We’ve been reflecting on the virtues and vices of religion, and today I want to observe that while many Christians talk a great deal about hope and joy, there is, at the heart of their theology a deep undercurrent of despair and gloom. This darkness manifests itself in an apocalyptic worldview that gleefully anticipates not the restoration and renewal of the world and its inhabitants, but their destruction. It celebrates divine wrath, exalts the annihilation of billions of people, and praises the destruction of the only home we’ll ever know, all so they, the relative few, can enjoy a state of blissful perfection. Apocalyptic theology is Nazism on steroids, the twisted conviction that life will only be good when the “enemies” of God are destroyed.
We’re having a new well drilled at our farm, so I drove down there on Wednesday morning, which you might remember was a quintessential fall day in Indiana. The leaves were bright and fiery, the sun on full display. I passed a lovely white church, not unlike our old meetinghouse, nestled in a grove of oak trees.

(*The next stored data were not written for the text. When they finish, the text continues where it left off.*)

/-- One more completion that counts for interrupts, if it does (R63). A completion whose peer asked for it without
moderation delay is signalled at once (Table 3-4). -/
def countCq (key : Nat) (counts prompt : Bool) (s : State) : State :=
  if counts then
    let s1 := cqMod key (fun q => { q with counted := q.counted + 1, firstCounted := some (q.firstCounted.getD s.dev.now) }) s
    if prompt then
      match tabGet s1.cqs key with
      | some q =>
        (match q.vector with
         | some v => signalVec (key / 65536) v (cqMod key (fun q => { q with counted := 0, firstCounted := none }) s1)
         | none => judgeCq key s1)
      | none => s1
    else judgeCq key s1
  else s

/-- Write the completion of journal record `rec` to completion ring `key` (R72, R73); `held`: delivered by `fn.attach`. -/
def writeCqe (key ring : Nat) (held : Bool) (rec : Nat) (w : Work) (s : State) : State :=
  match tabGet s.cqs key with
  | none => s
  | some q =>
    let fn := key / 65536
    let slot := q.written % 2 ^ q.log2
    let phase := ownedPhase q.written q.log2
    let o := if fnLevel1 s fn then
        Output.hostWrite fn (q.base.toNat + 16 * slot) false 128 (cqeLevel1 w ring held phase)
      else Output.hostWrite fn (q.base.toNat + 32 * slot) false 256 (cqeLevel2 w ring held phase)
    let s1 := emit o s
    let s2 := cqMod key (fun q => { q with written := q.written + 1 }) s1
    workMod rec (fun w => { w with state := .done, cqCount := q.written % 2 ^ 32 }) s2

/-- The completion ring of a submission ring. -/
def cqOfRing (s : State) (ring : Nat) : Option Nat :=
  (tabGet s.sqs ring).map fun r => pairKey (ring / 65536) r.cq

end Sys2Proof.Machine
end

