/-- The egress scheduler of a port releases one unit: class, function, stream (R179). -/
def transmitOn (port : Nat) (fetched : List Byte) (s : State) : State :=
  match pickTc s port (backlog s port) ((candidates s port).filter (mayLeave s port)) with
  | none => s
  | some c =>
    let s1 := chargeQueues port c (followBacklog port c s)
    let s2 := shaperTake (shaperKey 1 c.fn port) c.len (shaperTake (shaperKey 2 c.tc port) c.len s1)
    followBacklog port c
      (match c.what with
       | .packet n x p => (match qpGet s2 n with | some q => releasePacket n q x p fetched s2 | none => s2)
       | .unit u => sendUnit u s2
       | .frame p frame => sendFrame port p c.tc frame s2)

/-- PACKET_TRANSMIT (R179): `fetched` holds the bytes that the packet's source reads by DMA. -/
def execPacketTransmit (port : Nat) (fetched : List Byte) (s : State) : Host.Outcome State Fault Refusal :=
  whileLit s <| .next (transmitOn port fetched (dueRefills s))

end Sys2Proof.Machine
end

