/-- What the sender does on a refusal (Table 6-5). -/
def takeReason (n : Nat) (q : Qp) (r : NakReason) (x : W32) (m : TxMessage) (s : State) : State :=
  match r with
  | .rnr => takeRnr n q m s
  | .faultWait =>
    if q.send.faultWait.isSome then s
    else sendMod n (fun y => { y with faultWait := some x, faultWaitAt := s.dev.now + 1000 * q.conf.rnrDelay }) s
  | .seqGap =>
    if goBackN s q then
      losePacket n x (resendWhere n (fun y => y.seq != x && !seqBefore y.seq x) s)
    else s
  | .qpNotReady | .keyInvalid | .keyStale | .accessDenied | .bounds | .translationFault =>
    match nakStatus r with
    | some st => failEntry n m.work st 0 s
    | none => s

/-- PKT_NAK (R152, R158): one about a number that is not sent, or is retired, is ignored and counted. -/
def takeNak (p : RxPacket) (b : NakBody) (s : State) : State :=
  match ackTarget .nak p (nakBytes b) (nakBodyOk b) s with
  | none => countDrop p.port s
  | some (n, q) =>
    let s1 := hearAck n p s
    if q.phase ≠ .ready then s1
    else
      let own (x : W32) : W32 := if q.conf.mode = .roce then widenPsn q.send.cumAcked x else x
      match sentMessage s1 q (own b.nakSeq), nakOfCode b.reason.toNat with
      | some m, some r =>
        let s2 := applyCum n (own p.hdr.seq) [] (peerRetires n b.ownRetired s1)
        (match qpGet s2 n with
         | some q2 => if (messageOf q2 m.work).isSome then takeReason n q2 r (own b.nakSeq) m s2 else s2
         | none => s2)
      | _, _ => countQp n s1

/-- PKT_NAK (R158). -/
def execPktNak (p : RxPacket) (b : NakBody) (s : State) : Host.Outcome State Fault Refusal :=
  whileLit s <| .next (takeNak p b s)

/-! ### Read responses and repairs (R135, R156) -/

/-- The missing responses of a read that three later ones on one path have overtaken, and that no repair has named yet. -/
def overtaken (m : TxMessage) : List W32 :=
  (List.range (m.packets - 1)).filterMap fun i =>
    let x := m.firstSeq + 1 + BitVec.ofNat 32 i
    let later (p : Nat) : Nat := (m.got.filter fun g => g.2 == p && decide (i < (g.1 - m.firstSeq - 1).toNat)).length
    if m.got.any (fun g => g.1 == x) || m.repairs.contains x then none
    else if (m.got.map Prod.snd).any fun p => decide (3 ≤ later p) then some x else none

/-- Ascending numbers as ranges [start, end), at most `k`. -/
def rangesOf (k : Nat) (l : List W32) : List (W32 × W32) :=
  (l.foldl (fun (acc : List (W32 × W32)) x =>
    match acc with
    | r :: rest => if r.2 = x then (r.1, x + 1) :: rest else (x, x + 1) :: acc
    | [] => [(x, x + 1)]) []).reverse.take k

/-- Ask for missing responses again (R156, Table 6-4). A number named in seven counted repairs ends the read. -/
def sendRepair (n : Nat) (m : TxMessage) (missing : List W32) (s : State) : State :=
  match qpGet s n, workGet s m.work with
  | some q, some w =>
    let ranges := rangesOf 8 missing
    let named := missing.filter fun x => ranges.any fun r => seqUpTo r.1 x && seqBefore x r.2
    let counts := decide (m.repairAt < q.send.lastHeard)
    if named.isEmpty then s
    else if counts && named.any (fun x => decide (7 ≤ (m.repairs.filter (· == x)).length)) then
      failEntry n m.work .retryExhausted 0 s
    else
      let path := ((openPaths s q).map Prod.fst).headD 0
      let h := { baseHeader s n q .readRepair path with
        retx := true, seq := wireSeq q m.firstSeq, msgNum := m.msg, msgLengthM1 := BitVec.ofNat 32 (entryLength w.entry - 1),
        rkey := entryKey w.entry, msgDva := BitVec.ofNat 64 (bits (entryDva w.entry) 0 57) }
      let body : RepairBody := { rsvd := 0, count := BitVec.ofNat 4 ranges.length, ranges := ranges }
      sendWire n q path (effectiveTc q) (isAdmitted q) h (.repair body)
        (messageMod n m.work (fun m => { m with repairs := m.repairs ++ (if counts then named else []), repairAt := s.dev.now }) s)
  | _, _ => s
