/-- Every admission of a queue pair ends: its shaper and its share of the class shapers are released. -/
def endAdmission (n : Nat) (s0 : State) : State :=
  let s := dueShapers s0
  match qpGet s n with
  | none => s
  | some q =>
    match q.admission with
    | none => s
    | some a =>
      let s1 := a.ports.foldl (changeClassShaper false q.conf.tc a.rate a.burst) s
      let s2 := schedMod (fun y => { y with shapers := tabErase y.shapers (shaperKey 0 n 0) }) s1
      qpMod n (fun x => { x with admission := none, cc := freshEpoch s.dev.now (ccTarget s q) x.cc }) s2

/-! ### qp.reset and qp.destroy -/

/-- The queue pair takes its leave: admissions end, and every entry not yet completed completes `FLUSHED` (Table 5-5). -/
def flushQp (n : Nat) (destroy : Bool) (s : State) : State :=
  let s1 := endAdmission n s
  completeAll ((qpOpen s1 n).map Prod.fst) .flushed
    (quietQp n (qpMod n (fun q => { q with phase := .error, ending := some destroy }) s1))

def specQpReset : CmdSpec := { opcode := 0x0404, issuer := .any, cls := .any, fields := [(0, 4)] }

def doQpReset (c : Cmd) (s : State) : CmdOut :=
  let n := param c 0 4
  match usableQp s (namedOf c) n with
  | none => cmdFail s .invalidParam
  | some _ => .deferred (flushQp n false s) (.qpReset n)

/-- QP_RESET (R128). -/
def execQpReset (c : Cmd) (s : State) : Host.Outcome State Fault Refusal := .next (runCmd specQpReset doQpReset c s)

/-- The journal records of a queue pair's connection are freed (R163). -/
def freeConnection (n : Nat) (s : State) : State :=
  let mine (r : JournalRec) : Bool :=
    match r with
    | .qpConnect m _ | .qpProgress m _ => m == n
    | .atomicResult m _ _ _ => m == n
    | _ => false
  { s with journal := s.journal.filter fun p => !mine p.2 }

/-- QP_RESET_DONE (R128): every entry has completed; the state is CREATED, and the sequence state is cleared. -/
def execQpResetDone (qp : Nat) (s : State) : Host.Outcome State Fault Refusal :=
  whileLit s <|
  match qpGet s qp with
  | some q =>
    if q.ending = some false ∧ (qpOpen s qp).isEmpty then
      let fresh := newQp { q.conf with connected := false } s.dev.now
      let s1 := qpMod qp (fun x => { fresh with weight := x.weight, violations := x.violations, sealing := x.sealing, counted := x.counted })
        (freeConnection qp s)
      .next (finishCmds (fun d => if d = .qpReset qp then some (.ok, 0, 0, 0) else none) s1)
    else .next s
  | none => .next s

def specQpDestroy : CmdSpec := { opcode := 0x0405, issuer := .any, cls := .any, fields := [(0, 4)] }

def doQpDestroy (c : Cmd) (s : State) : CmdOut :=
  let n := param c 0 4
  match usableQp s (namedOf c) n with
  | none => cmdFail s .invalidParam
  | some _ => .deferred (flushQp n true s) (.qpDestroy n)

/-- QP_DESTROY (R128). -/
def execQpDestroy (c : Cmd) (s : State) : Host.Outcome State Fault Refusal := .next (runCmd specQpDestroy doQpDestroy c s)

/-- The context is freed, with everything that hangs on its number. -/
def removeQp (n : Nat) (s : State) : State :=
  let s1 := freeConnection n s
  let s2 := schedMod (fun y => { y with shapers := tabErase y.shapers (shaperKey 0 n 0),
                                        soundings := y.soundings.filter fun x => !(x.kind == 0 && x.id.toNat == n) }) s1
  { s2 with qps := tabErase s2.qps n }

/-- QP_DESTROY_DONE (R128). A `qp.reset` that the destruction overtook ends with it. -/
def execQpDestroyDone (qp : Nat) (s : State) : Host.Outcome State Fault Refusal :=
  whileLit s <|
  match qpGet s qp with
  | some q =>
    if q.ending = some true ∧ (qpOpen s qp).isEmpty then
      .next (finishCmds (fun d => if d = .qpDestroy qp ∨ d = .qpReset qp then some (.ok, 0, 0, 0) else none) (removeQp qp s))
    else .next s
  | none => .next s

/-! ### srq.create and srq.destroy -/

def specSrqCreate : CmdSpec := { opcode := 0x0420, issuer := .any, cls := .any, fields := [(0, 4), (4, 2)] }

/-- The signal of a new shared receive queue is armed once its count has reached `LIMIT` (R129). -/
def doSrqCreate (c : Cmd) (s : State) : CmdOut :=
  let n := tabFree s.srqs 0
  if !decide (param c 4 2 < 2048) then cmdFail s .invalidParam
  else if 65536 ≤ n then cmdFail s .noResource
  else
    let q : Srq := { fn := namedOf c, limit := param c 0 4, vector := param c 4 2, armed := false, buffers := [] }
    .done { s with srqs := tabSet s.srqs n q } .ok n 0 0

/-- SRQ_CREATE (R129). -/
def execSrqCreate (c : Cmd) (s : State) : Host.Outcome State Fault Refusal := .next (runCmd specSrqCreate doSrqCreate c s)

def specSrqDestroy : CmdSpec := { opcode := 0x0421, issuer := .any, cls := .any, fields := [(0, 2)] }

/-- The buffers posted to a shared receive queue that have not completed, in acceptance order. -/
def srqOpen (s : State) (n : Nat) : List Nat :=
  (byOrder ((works s).filter fun p => entryOp p.2.entry == 0x10 && recvToSrq p.2.entry && entryContext p.2.entry == n &&
    p.2.state != .done && p.2.state != .held)).map Prod.fst
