-- ==== Sys2Proof/Machine/Admission.lean ====
section
/-! DEFINITION. The geometry of the two rings a device lies on (R200, R208, R222), and the admission of guaranteed flows
(R190 to R197, R32). -/

namespace Sys2Proof.Machine

/-! ### Rings -/

/-- Position of a device on its ring of an axis: 0 its X ring (the column), 1 its Y ring (the row) (R200). -/
def posOf (axis dev : Nat) : Nat := if axis = 0 then dev % 64 else dev / 64

/-- Which ring of an axis a device lies on: the row of an X ring, the column of a Y ring. -/
def lineOf (axis dev : Nat) : Nat := if axis = 0 then dev / 64 else dev % 64

/-- The device at position `pos` of ring `line` of an axis. -/
def devAt (axis line pos : Nat) : Nat := if axis = 0 then line * 64 + pos else pos * 64 + line

def ownDev (s : State) : Nat := s.fabric.ident.getD 0

/-- The positions present on a ring: those of the devices that the bearing holds valid entries for, and this device's (log
entry 27). -/
def present (s : State) (b : Bearing) (axis line : Nat) : List Nat :=
  (List.range 64).filter fun p => devAt axis line p == ownDev s || bit (bearingEntry b (devAt axis line p)) 15

/-- The next position present, east or west of `p` (R200). -/
def nextPos (l : List Nat) (west : Bool) (p : Nat) : Nat :=
  if west then ((l.filter fun x => decide (x < p)).getLast?).getD (l.getLast?.getD p)
  else ((l.find? fun x => decide (p < x))).getD (l.headD p)

/-- A link of the fabric in one direction: the device it leaves, and 0 X east, 1 X west, 2 Y east, 3 Y west. -/
def linkNum (dev dir : Nat) : Nat := 4 * dev + dir

/-- The links from position `p` to position `goal` of a ring in a direction; none where the goal is not met. -/
def ringWalk (fuel : Nat) (l : List Nat) (axis line : Nat) (west : Bool) (p goal : Nat) : Option (List Nat) :=
  match fuel with
  | 0 => none
  | fuel + 1 =>
    let q := nextPos l west p
    let here := linkNum (devAt axis line p) (2 * axis + flag west)
    if q = goal then some [here] else (ringWalk fuel l axis line west q goal).map (here :: ·)

/-- An exit that a path uses: the device, the direction in which the flit arrives, and 0 or 1 for the turn buffer east or west,
2 for ejection (R213). -/
def exitNum (dev dir exit : Nat) : Nat := (4 * dev + dir) * 4 + exit

/-- A path through the fabric. -/
structure FabPath where
  links : List Nat
  exits : List Nat
  turns : Nat
deriving DecidableEq, Repr

/-- The path of a tag from this device to another, by the geometry of the torus (R121, R212). -/
def pathTo (s : State) (b : Bearing) (dest tag : Nat) : Option FabPath :=
  match injectDirection b dest tag with
  | none => none
  | some d =>
    let own := ownDev s
    let axis := d / 2
    let walk (ax line : Nat) (west : Bool) (a z : Nat) : Option (List Nat) :=
      ringWalk 64 (present s b ax line) ax line west a z
    match walk axis (lineOf axis own) (bit d 0) (posOf axis own) (posOf axis dest) with
    | none => none
    | some leg1 =>
      if posOf axis own = posOf axis dest then none
      else if lineOf axis own = lineOf axis dest then some { links := leg1, exits := [exitNum dest d 2], turns := 0 }
      else
        let axis2 := 1 - axis
        let corner := devAt axis (lineOf axis own) (posOf axis dest)
        let west2 := bit tag 1
        let d2 := 2 * axis2 + flag west2
        (walk axis2 (lineOf axis2 corner) west2 (posOf axis2 corner) (posOf axis2 dest)).map fun leg2 =>
          { links := leg1 ++ leg2, exits := [exitNum corner d (flag west2), exitNum dest d2 2], turns := 1 }

/-- The opposite direction on the same ring. -/
def opposite (d : Nat) : Nat := if d % 2 = 0 then d + 1 else d - 1

/-- `LAT_l` of a link: what training measured at an end that is this device, else a free value (log entry 27). -/
def linkLat (s : State) (b : Bearing) (link : Nat) : Nat :=
  let dev := link / 4
  let d := link % 4
  let axis := d / 2
  let line := lineOf axis dev
  let far := devAt axis line (nextPos (present s b axis line) (bit d 0) (posOf axis dev))
  let atPort (dir : Nat) : Option Nat := (ringPort s dir).bind fun p => if p.2.active then some p.2.latNs else none
  let west := if bit d 0 then far else dev
  let free := Config.linkLatency west axis
  if dev = ownDev s then (atPort d).getD free
  else if far = ownDev s then (atPort (opposite d)).getD free
  else free

/-- The eastward links of this device's ring of an axis. -/
def ringLinks (s : State) (b : Bearing) (axis : Nat) : List Nat :=
  let line := lineOf axis (ownDev s)
  (present s b axis line).map fun p => linkNum (devAt axis line p) (2 * axis)

def ringInfo (s : State) (axis : Nat) : RingInfo := if axis = 0 then s.fabric.ringX else s.fabric.ringY

/-- The eastward links that a folded ring still has: those outside the gap between its fold positions. Of the two arcs the
shorter is the gap; while one fold alone is known, the gap is the link beyond it (log entry 28). -/
def liveLinks (s : State) (b : Bearing) (axis : Nat) : List Nat :=
  let r := ringInfo s axis
  let line := lineOf axis (ownDev s)
  let l := present s b axis line
  let arc (a z : Nat) : List Nat := (ringWalk 64 l axis line false a z).getD []
  let all := ringLinks s b axis
  if !r.folded then all
  else if r.foldA = r.foldB then
    let gap := if bit s.fabric.ownFolds.toNat (2 * axis + 1) ∧ r.foldA = posOf axis (ownDev s) then nextPos l true r.foldA else r.foldA
    all.erase (linkNum (devAt axis line gap) (2 * axis))
  else
    let one := arc r.foldA r.foldB
    let two := arc r.foldB r.foldA
    if one.length ≤ two.length then all.filter fun k => !one.contains k else all.filter fun k => !two.contains k

/-- S of a ring (R208); a folded ring is one loop over its live links, there and back (R222). -/
def ringSlots (s : State) (b : Bearing) (axis : Nat) : Nat :=
  let total := ((liveLinks s b axis).map fun k => linkLat s b k + 60).sum
  ceilDiv (total * (if (ringInfo s axis).folded then 2 else 1) * 10000) 14344

/-- The lap of a ring in tenths of a ps, of which a slot takes 14,344 (R208). -/
def lapTenths (s : State) (axis : Nat) : Nat := (ringInfo s axis).slots * 14344

/-- The lap of a ring in whole ps. DESIGN CHOICE (log entry 102): the part of a ps counts as one. -/
def lapPs (s : State) (axis : Nat) : Nat := ceilDiv (lapTenths s axis) 10

/-- A ring is guarded: the active bearing marks it so and it is not folded (R210). -/
def guardedRing (s : State) (axis : Nat) : Bool :=
  match activeBearing s with
  | some (_, b) => bit b.guarded.toNat axis && !(ringInfo s axis).folded
  | none => false

/-! ### The tests of Table 7-8 -/

/-- A flow as the tests see it: its class, loss bound, rate and burst, its routes (each the list of links and exits of one
admitted path tag), and the profile of its tests. -/
structure Flow where
  qp       : Nat
  fabric   : Bool
  cls      : Nat
  lossBound : Nat
  rate     : Nat
  burst    : Nat
  routes   : List FabPath
  ports    : List Nat
  latency  : Bool
deriving DecidableEq, Repr

/-- U and H of Table 7-8. -/
def limitU (latency : Bool) : Rat := if latency then 2 / 5 else 1 / 2
def limitH (latency : Bool) : Rat := if latency then 3 / 4 else 9 / 10

/-- C of a fabric link in bytes per ns: none on an unguarded ring (R210). A ring of which this device is no part is judged by the
`GUARDED` setting alone. -/
def linkC (s : State) (link : Nat) : Rat :=
  let axis := link % 4 / 2
  let own := lineOf axis (link / 4) == lineOf axis (ownDev s)
  let ok : Bool := if own then guardedRing s axis
    else match activeBearing s with
      | some (_, b) => bit b.guarded.toNat axis
      | none => false
  if ok then fabricRate else 0

/-- C of an Ethernet egress port in bytes per ns (Table 7-7). -/
def portC (s : State) (port : Nat) : Rat := if linkUp s port then (linkRate (portMode s (port / 8)) : Rat) / 8 else 0

/-- Rates in MB/s as bytes per ns. -/
def perNs (mbs : Nat) : Rat := (mbs : Rat) / 1000

def usesLink (k : Nat) (f : Flow) : Bool := f.routes.any fun r => r.links.contains k
def usesExit (k : Nat) (f : Flow) : Bool := f.routes.any fun r => r.exits.contains k

/-- The bound D of a fabric path of flow `f` among `flows`, in ns (R192). `flows` holds `f` itself. -/
def pathBound (s : State) (b : Bearing) (flows : List Flow) (f : Flow) (r : FabPath) : Rat :=
  let hops := (r.links.map fun k => linkLat s b k + 60).sum
  let shared := flows.filter fun g => decide (g.cls ≤ f.cls) && r.links.any fun k => usesLink k g
  (350 + 250 + 2 * hops : Nat) + ((shared.map fun g => g.burst).sum : Nat) / fabricRate + (r.links.length * 144 : Nat) / fabricRate

/-- The tests of one fabric path of flow `f` (Table 7-8). -/
def fabricPathOk (s : State) (b : Bearing) (flows : List Flow) (f : Flow) (r : FabPath) : Bool :=
  (r.links.all fun k =>
    decide (perNs ((flows.filter (usesLink k)).map fun g => g.rate).sum ≤ limitU f.latency * linkC s k)) &&
  (r.exits.all fun k => decide (((flows.filter (usesExit k)).map fun g => ceilDiv g.burst 128).sum ≤ 1024)) &&
  decide (pathBound s b flows f r ≤ limitH f.latency * (if r.turns = 0 then 3000 else 6000))

/-- The device-side bound of an Ethernet flow at a port, in ns (Table 7-8). -/
def portBound (s : State) (flows : List Flow) (f : Flow) (port : Nat) : Rat :=
  let shared := flows.filter fun g => decide (g.cls ≤ f.cls) && g.ports.contains port
  (600 + 800 : Nat) + (((shared.map fun g => (g.lossBound + 1) * g.burst).sum + 9216 : Nat) : Rat) / portC s port

/-- The tests of an Ethernet flow at one of its egress ports. -/
def ethPortOk (s : State) (flows : List Flow) (f : Flow) (port : Nat) : Bool :=
  let all := flows.filter fun g => g.ports.contains port
  decide (0 < portC s port) &&
  decide (perNs ((all.map fun g => (g.lossBound + 1) * g.rate).sum) ≤ limitU f.latency * portC s port) &&
  decide (portBound s flows f port ≤ limitH f.latency * 8000)

/-- Every test of flow `f`, with `flows` (which holds it) on the device. -/
def flowOk (s : State) (flows : List Flow) (f : Flow) : Bool :=
  if f.fabric then
    match activeBearing s with
    | some (_, b) => !f.routes.isEmpty && f.routes.all fun r => fabricPathOk s b (flows.filter fun g => g.fabric) f r
    | none => false
  else !f.ports.isEmpty && f.ports.all fun p => ethPortOk s (flows.filter fun g => !g.fabric) f p

/-- The path tags of a mask. -/
def tagsOf (mask : Nat) : List Nat := (List.range 16).filter fun i => bit mask i

/-- The egress ports of a queue pair's tags, without repeats. -/
def portsOf (s : State) (q : Qp) (tags : List Nat) : List Nat := sortedNats (tags.filterMap fun t => egressPort s q t)
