/-! ### Legs (R251, R252) -/

/-- The home device has the full chunk `k`: it writes it, and the gather legs start here. -/
def homeFinal (slot : Nat) (seq : W32) (g : CollGroup) (d : CollDesc) (k : Nat) (bytes : List Byte) (s : State) : State :=
  let west := chunkWest g d k
  let s1 := keepFinal slot seq k bytes s
  if !hasGather d.op then s1
  else
    let s2 := dutyDone slot seq 1 s1
    let s3 := if numRows g > 1 then forwardChunk slot seq 2 west k bytes s2 else s2
    if numCols g > 1 then forwardChunk slot seq 3 west k bytes s3 else s3

/-- The row sum of chunk `k` is here, at the home column: Y reduce starts, waits for its chunk, or is skipped. -/
def endX (slot : Nat) (seq : W32) (g : CollGroup) (d : CollDesc) (k : Nat) (bytes : List Byte) (s : State) : State :=
  let west := chunkWest g d k
  let pos := reducePos west (numRows g) (chunkHome g d k).1 (rowIndex g (ownDev s))
  if numRows g = 1 then homeFinal slot seq g d k bytes (dutyDone slot seq 1 s)
  else if pos = 0 then forwardChunk slot seq 1 west k bytes (dutyDone slot seq 1 s)
  else runMod slot seq (fun r => { r with xres := tabSet r.xres k bytes }) s

/-- The output of this device's part of X reduce for chunk `k`. -/
def afterX (slot : Nat) (seq : W32) (g : CollGroup) (d : CollDesc) (k : Nat) (bytes : List Byte) (s : State) : State :=
  let s1 := dutyDone slot seq 1 s
  if (chunkHome g d k).2 = colIndex g (ownDev s) then endX slot seq g d k bytes s1
  else forwardChunk slot seq 0 (chunkWest g d k) k bytes s1

/-- The output of this device's part of Y reduce for chunk `k`, at a device after the leg's first. -/
def afterY (slot : Nat) (seq : W32) (g : CollGroup) (d : CollDesc) (k : Nat) (bytes : List Byte) (s : State) : State :=
  let s1 := dutyDone slot seq 1 (runMod slot seq (fun r => { r with xres := tabErase r.xres k }) s)
  if (chunkHome g d k).1 = rowIndex g (ownDev s) then homeFinal slot seq g d k bytes s1
  else forwardChunk slot seq 1 (chunkWest g d k) k bytes s1

/-- A gather-leg chunk has arrived: it is written here, forwarded to the leg's end, and starts X gather in the home column. -/
def takeGather (slot : Nat) (seq : W32) (g : CollGroup) (d : CollDesc) (leg k : Nat) (bytes : List Byte) (s : State) : State :=
  let own := ownDev s
  let west := chunkWest g d k
  let home := chunkHome g d k
  let s1 := dutyDone slot seq 1 (keepFinal slot seq k bytes s)
  if leg = 2 then
    let s2 := if stepsFrom west (numRows g) home.1 (rowIndex g own) + 1 < numRows g then forwardChunk slot seq 2 west k bytes s1 else s1
    if numCols g > 1 then forwardChunk slot seq 3 west k bytes s2 else s2
  else if stepsFrom west (numCols g) home.2 (colIndex g own) + 1 < numCols g then forwardChunk slot seq 3 west k bytes s1
  else s1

There, amidst all that loveliness, was a sign that read, “Jesus is coming soon.” At first glance, it seemed like a harmless expression, often shared by those Christians whose earthly lives have been so painful and difficult that the second coming of Jesus would seem a sweet relief. Indeed, that was the origin of end-times theology. It originated in times of persecution and struggle as a means of encouraging powerless people to hold on and endure in the face of evil. It promised an end to their suffering and the eventual triumph of right over wrong. We tended to overlook the darker side of that theology, that for them to have their heaven, others would have their hell.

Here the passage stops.